**Your instructions:**
Below are some records; find each line that carries the word "checkLaunch" and copy it.

(Data records)
————————
@[simp] theorem Core.note_slot (k : Core) (code : BitVec 8) (n : Nat) : (Core.note code n k).slot = k.slot := rfl
@[simp] theorem Core.note_claimed (k : Core) (code : BitVec 8) (n : Nat) : (Core.note code n k).claimed = k.claimed := rfl
@[simp] theorem Core.note_launch (k : Core) (code : BitVec 8) (n : Nat) : (Core.note code n k).launch = k.launch := rfl
@[simp] theorem Core.note_selPri (k : Core) (code : BitVec 8) (n : Nat) : (Core.note code n k).selPri = k.selPri := rfl
@[simp] theorem Core.note_s (k : Core) (code : BitVec 8) (n : Nat) : (Core.note code n k).s = k.s := rfl
@[simp] theorem Core.note_b (k : Core) (code : BitVec 8) (n : Nat) : (Core.note code n k).b = k.b := rfl
@[simp] theorem Core.note_p (k : Core) (code : BitVec 8) (n : Nat) : (Core.note code n k).p = k.p := rfl
@[simp] theorem Core.note_lc (k : Core) (code : BitVec 8) (n : Nat) : (Core.note code n k).lc = k.lc := rfl
@[simp] theorem Core.note_vlc (k : Core) (code : BitVec 8) (n : Nat) : (Core.note code n k).vlc = k.vlc := rfl
@[simp] theorem Core.note_mlc (k : Core) (code : BitVec 8) (n : Nat) : (Core.note code n k).mlc = k.mlc := rfl
@[simp] theorem Core.note_tc (k : Core) (code : BitVec 8) (n : Nat) : (Core.note code n k).tc = k.tc := rfl
@[simp] theorem Core.note_m (k : Core) (code : BitVec 8) (n : Nat) : (Core.note code n k).m = k.m := rfl
@[simp] theorem Core.note_sem (k : Core) (code : BitVec 8) (n : Nat) : (Core.note code n k).sem = k.sem := rfl
@[simp] theorem Core.note_srkey (k : Core) (code : BitVec 8) (n : Nat) : (Core.note code n k).srkey = k.srkey := rfl
@[simp] theorem Core.note_srctr (k : Core) (code : BitVec 8) (n : Nat) : (Core.note code n k).srctr = k.srctr := rfl
@[simp] theorem Core.note_aexc (k : Core) (code : BitVec 8) (n : Nat) : (Core.note code n k).aexc = k.aexc := rfl
@[simp] theorem Core.note_vexc (k : Core) (code : BitVec 8) (n : Nat) : (Core.note code n k).vexc = k.vexc := rfl
@[simp] theorem Core.note_evec (k : Core) (code : BitVec 8) (n : Nat) : (Core.note code n k).evec = k.evec := rfl
@[simp] theorem Core.note_ecause (k : Core) (code : BitVec 8) (n : Nat) : (Core.note code n k).ecause = k.ecause := rfl
@[simp] theorem Core.note_epc (k : Core) (code : BitVec 8) (n : Nat) : (Core.note code n k).epc = k.epc := rfl
@[simp] theorem Core.note_eval (k : Core) (code : BitVec 8) (n : Nat) : (Core.note code n k).eval = k.eval := rfl
@[simp] theorem Core.note_inHandler (k : Core) (code : BitVec 8) (n : Nat) : (Core.note code n k).inHandler = k.inHandler := rfl
@[simp] theorem Core.note_rearmed (k : Core) (code : BitVec 8) (n : Nat) : (Core.note code n k).rearmed = k.rearmed := rfl
@[simp] theorem Core.note_handlerSince (k : Core) (code : BitVec 8) (n : Nat) : (Core.note code n k).handlerSince = k.handlerSince := rfl
@[simp] theorem Core.note_aseq (k : Core) (code : BitVec 8) (n : Nat) : (Core.note code n k).aseq = k.aseq := rfl
@[simp] theorem Core.note_pc (k : Core) (code : BitVec 8) (n : Nat) : (Core.note code n k).pc = k.pc := rfl
@[simp] theorem Core.note_grd (k : Core) (code : BitVec 8) (n : Nat) : (Core.note code n k).grd = k.grd := rfl
@[simp] theorem Core.note_wait (k : Core) (code : BitVec 8) (n : Nat) : (Core.note code n k).wait = k.wait := rfl
@[simp] theorem Core.note_spin (k : Core) (code : BitVec 8) (n : Nat) : (Core.note code n k).spin = k.spin := rfl
@[simp] theorem Core.note_exitDue (k : Core) (code : BitVec 8) (n : Nat) : (Core.note code n k).exitDue = k.exitDue := rfl
@[simp] theorem Core.note_passA (k : Core) (code : BitVec 8) (n : Nat) : (Core.note code n k).passA = k.passA := rfl
@[simp] theorem Core.note_passV (k : Core) (code : BitVec 8) (n : Nat) : (Core.note code n k).passV = k.passV := rfl
@[simp] theorem Core.note_passM (k : Core) (code : BitVec 8) (n : Nat) : (Core.note code n k).passM = k.passM := rfl
@[simp] theorem Core.note_stop (k : Core) (code : BitVec 8) (n : Nat) : (Core.note code n k).stop = k.stop := rfl
@[simp] theorem Core.note_vseq (k : Core) (code : BitVec 8) (n : Nat) : (Core.note code n k).vseq = k.vseq := rfl
@[simp] theorem Core.note_vpc (k : Core) (code : BitVec 8) (n : Nat) : (Core.note code n k).vpc = k.vpc := rfl
@[simp] theorem Core.note_vrep (k : Core) (code : BitVec 8) (n : Nat) : (Core.note code n k).vrep = k.vrep := rfl
@[simp] theorem Core.note_vflags (k : Core) (code : BitVec 8) (n : Nat) : (Core.note code n k).vflags = k.vflags := rfl
@[simp] theorem Core.note_vloop (k : Core) (code : BitVec 8) (n : Nat) : (Core.note code n k).vloop = k.vloop := rfl
@[simp] theorem Core.note_vtrap (k : Core) (code : BitVec 8) (n : Nat) : (Core.note code n k).vtrap = k.vtrap := rfl
@[simp] theorem Core.note_vacc (k : Core) (code : BitVec 8) (n : Nat) : (Core.note code n k).vacc = k.vacc := rfl
@[simp] theorem Core.note_vpop (k : Core) (code : BitVec 8) (n : Nat) : (Core.note code n k).vpop = k.vpop := rfl
@[simp] theorem Core.note_metV (k : Core) (code : BitVec 8) (n : Nat) : (Core.note code n k).metV = k.metV := rfl
@[simp] theorem Core.note_metM (k : Core) (code : BitVec 8) (n : Nat) : (Core.note code n k).metM = k.metM := rfl
@[simp] theorem Core.note_mseq (k : Core) (code : BitVec 8) (n : Nat) : (Core.note code n k).mseq = k.mseq := rfl
@[simp] theorem Core.note_mpc (k : Core) (code : BitVec 8) (n : Nat) : (Core.note code n k).mpc = k.mpc := rfl
@[simp] theorem Core.note_mloop (k : Core) (code : BitVec 8) (n : Nat) : (Core.note code n k).mloop = k.mloop := rfl
@[simp] theorem Core.note_mflight (k : Core) (code : BitVec 8) (n : Nat) : (Core.note code n k).mflight = k.mflight := rfl
@[simp] theorem Core.note_stepNo (k : Core) (code : BitVec 8) (n : Nat) : (Core.note code n k).stepNo = k.stepNo := rfl
@[simp] theorem Core.note_sigma (k : Core) (code : BitVec 8) (n : Nat) : (Core.note code n k).sigma = k.sigma := rfl
@[simp] theorem Core.note_q (k : Core) (code : BitVec 8) (n : Nat) : (Core.note code n k).q = k.q := rfl
@[simp] theorem Core.note_mq (k : Core) (code : BitVec 8) (n : Nat) : (Core.note code n k).mq = k.mq := rfl
@[simp] theorem Core.note_rq (k : Core) (code : BitVec 8) (n : Nat) : (Core.note code n k).rq = k.rq := rfl
@[simp] theorem Core.note_vq (k : Core) (code : BitVec 8) (n : Nat) : (Core.note code n k).vq = k.vq := rfl
@[simp] theorem Core.note_copyq (k : Core) (code : BitVec 8) (n : Nat) : (Core.note code n k).copyq = k.copyq := rfl
@[simp] theorem Core.note_copyRun (k : Core) (code : BitVec 8) (n : Nat) : (Core.note code n k).copyRun = k.copyRun := rfl
@[simp] theorem Core.note_copyTrap (k : Core) (code : BitVec 8) (n : Nat) : (Core.note code n k).copyTrap = k.copyTrap := rfl
@[simp] theorem Core.note_gather (k : Core) (code : BitVec 8) (n : Nat) : (Core.note code n k).gather = k.gather := rfl
@[simp] theorem Core.note_bbuf (k : Core) (code : BitVec 8) (n : Nat) : (Core.note code n k).bbuf = k.bbuf := rfl
@[simp] theorem Core.note_cs (k : Core) (code : BitVec 8) (n : Nat) : (Core.note code n k).cs = k.cs := rfl
@[simp] theorem Core.note_acc (k : Core) (code : BitVec 8) (n : Nat) : (Core.note code n k).acc = k.acc := rfl
@[simp] theorem Core.note_csPoison (k : Core) (code : BitVec 8) (n : Nat) : (Core.note code n k).csPoison = k.csPoison := rfl
@[simp] theorem Core.note_accPoison (k : Core) (code : BitVec 8) (n : Nat) : (Core.note code n k).accPoison = k.accPoison := rfl
@[simp] theorem Core.note_units (k : Core) (code : BitVec 8) (n : Nat) : (Core.note code n k).units = k.units := rfl
@[simp] theorem Core.note_fresh (k : Core) (code : BitVec 8) (n : Nat) : (Core.note code n k).fresh = k.fresh := rfl
@[simp] theorem Core.note_held (k : Core) (code : BitVec 8) (n : Nat) : (Core.note code n k).held = k.held := rfl
@[simp] theorem Core.note_out (k : Core) (code : BitVec 8) (n : Nat) : (Core.note code n k).out = k.out := rfl
@[simp] theorem Core.note_replyA (k : Core) (code : BitVec 8) (n : Nat) : (Core.note code n k).replyA = k.replyA := rfl
@[simp] theorem Core.note_storeFaults (k : Core) (code : BitVec 8) (n : Nat) : (Core.note code n k).storeFaults = k.storeFaults := rfl
@[simp] theorem Core.note_ndur (k : Core) (code : BitVec 8) (n : Nat) : (Core.note code n k).ndur = k.ndur := rfl
@[simp] theorem Core.note_codeBase (k : Core) (code : BitVec 8) (n : Nat) : (Core.note code n k).codeBase = k.codeBase := rfl
@[simp] theorem Core.note_codeGen (k : Core) (code : BitVec 8) (n : Nat) : (Core.note code n k).codeGen = k.codeGen := rfl
@[simp] theorem Core.note_imgSize (k : Core) (code : BitVec 8) (n : Nat) : (Core.note code n k).imgSize = k.imgSize := rfl
@[simp] theorem Core.note_secA (k : Core) (code : BitVec 8) (n : Nat) : (Core.note code n k).secA = k.secA := rfl
@[simp] theorem Core.note_secV (k : Core) (code : BitVec 8) (n : Nat) : (Core.note code n k).secV = k.secV := rfl
@[simp] theorem Core.note_secM (k : Core) (code : BitVec 8) (n : Nat) : (Core.note code n k).secM = k.secM := rfl
@[simp] theorem Core.note_ev (k : Core) (code : BitVec 8) (n : Nat) : (Core.note code n k).ev = k.ev := rfl
@[simp] theorem Core.note_evsel (k : Core) (code : BitVec 8) (n : Nat) : (Core.note code n k).evsel = k.evsel := rfl
@[simp] theorem Core.note_ctemp (k : Core) (code : BitVec 8) (n : Nat) : (Core.note code n k).ctemp = k.ctemp := rfl
@[simp] theorem Core.note_phys (k : Core) (code : BitVec 8) (n : Nat) : (Core.note code n k).phys = k.phys := rfl
@[simp] theorem Core.note_spare (k : Core) (code : BitVec 8) (n : Nat) : (Core.note code n k).spare = k.spare := rfl
@[simp] theorem Core.note_offline (k : Core) (code : BitVec 8) (n : Nat) : (Core.note code n k).offline = k.offline := rfl
@[simp] theorem Core.note_dbg (k : Core) (code : BitVec 8) (n : Nat) : (Core.note code n k).dbg = k.dbg := rfl
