/-- Dispatching: a descriptor with a completion record that is granted, and one that is not; an empty queue; a launch that passes its checks, and
one that fails; one whose conditions hold, and one whose do not, before and after the queue waits; one that creates bobbins. -/
theorem meets_Dispatching :
    (∀ m ∈ ([numAt 0x500230 8 0x100000, numAt 0x500230 8 0x300000] : List Mem),
      let s := queued workQueue m
      s.queues = [workQueue] ∧ s.miller.run = true ∧ s.pool = [] ∧ s.launches = [] ∧ s.poison = [] ∧ workQueue.en = true ∧ workQueue.err = false ∧
        workQueue.front = none ∧ workQueue.head ≠ workQueue.tail ∧ (∀ i, i < 128 → lostByte s (0x500200 + i) = false) ∧ heldUp s false 0x500200 128 = []) ∧
    (let s := queued workQueue (numAt 0x500230 8 0x100000)
     let d := descriptorOf (memBytes 128 0x500200 s.mem)
     d.crec.toNat % 64 = 0 ∧ granted s 0 true d.crec.toNat 64 = true) ∧
    (let s := queued workQueue (numAt 0x500230 8 0x300000)
     granted s 0 true (descriptorOf (memBytes 128 0x500200 s.mem)).crec.toNat 64 = false) ∧
    ({ workQueue with tail := 4 }.head = { workQueue with tail := 4 }.tail) ∧
    (let l := headLaunch .check emptyDesc
     let s := queued { workQueue with front := some l } []
     l.stage = .check ∧ heldReads s (checkReads s l.desc) = [] ∧ (∀ r ∈ checkReads s l.desc, lostLines s r.1 r.2 = []) ∧
       checkLaunch (queued { workQueue with front := some l } []) 0 l.desc = 0 ∧
       checkLaunch (queued { workQueue with front := some l } []) 0 { l.desc with flags := 0x8000 } ≠ 0) ∧
    (let l := headLaunch .waiting emptyDesc
     let s := queued { workQueue with front := some l } []
     let no : SemOp := ⟨0x100000, 1, true, 5, false⟩
     l.stage = .waiting ∧ heldReads s (semReads l.desc) = [] ∧ (∀ r ∈ semReads l.desc, lostLines s r.1 r.2 = []) ∧ semHolds s l.desc.wait0 = true ∧ semHolds s l.desc.wait1 = true ∧ semHolds s no = false ∧
       { workQueue with waiting := true }.waiting = true) ∧
    (let l : Launch := { headLaunch .create { launchDesc with n := 3, save := 0x200000 } with created := 1 }
     l.stage = .create ∧ l.created < l.desc.n.toNat ∧ l.desc.n.toNat ≤ l.created + 255 ∧ (queued { workQueue with en := false } []).pool.length + 256 ≤ 262144) := by
  exact ⟨by decide +kernel, by decide +kernel, by decide +kernel, by decide +kernel, by decide +kernel, by decide +kernel, by decide +kernel⟩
————————
**Response:**
       checkLaunch (queued { workQueue with front := some l } []) 0 l.desc = 0 ∧
       checkLaunch (queued { workQueue with front := some l } []) 0 { l.desc with flags := 0x8000 } ≠ 0) ∧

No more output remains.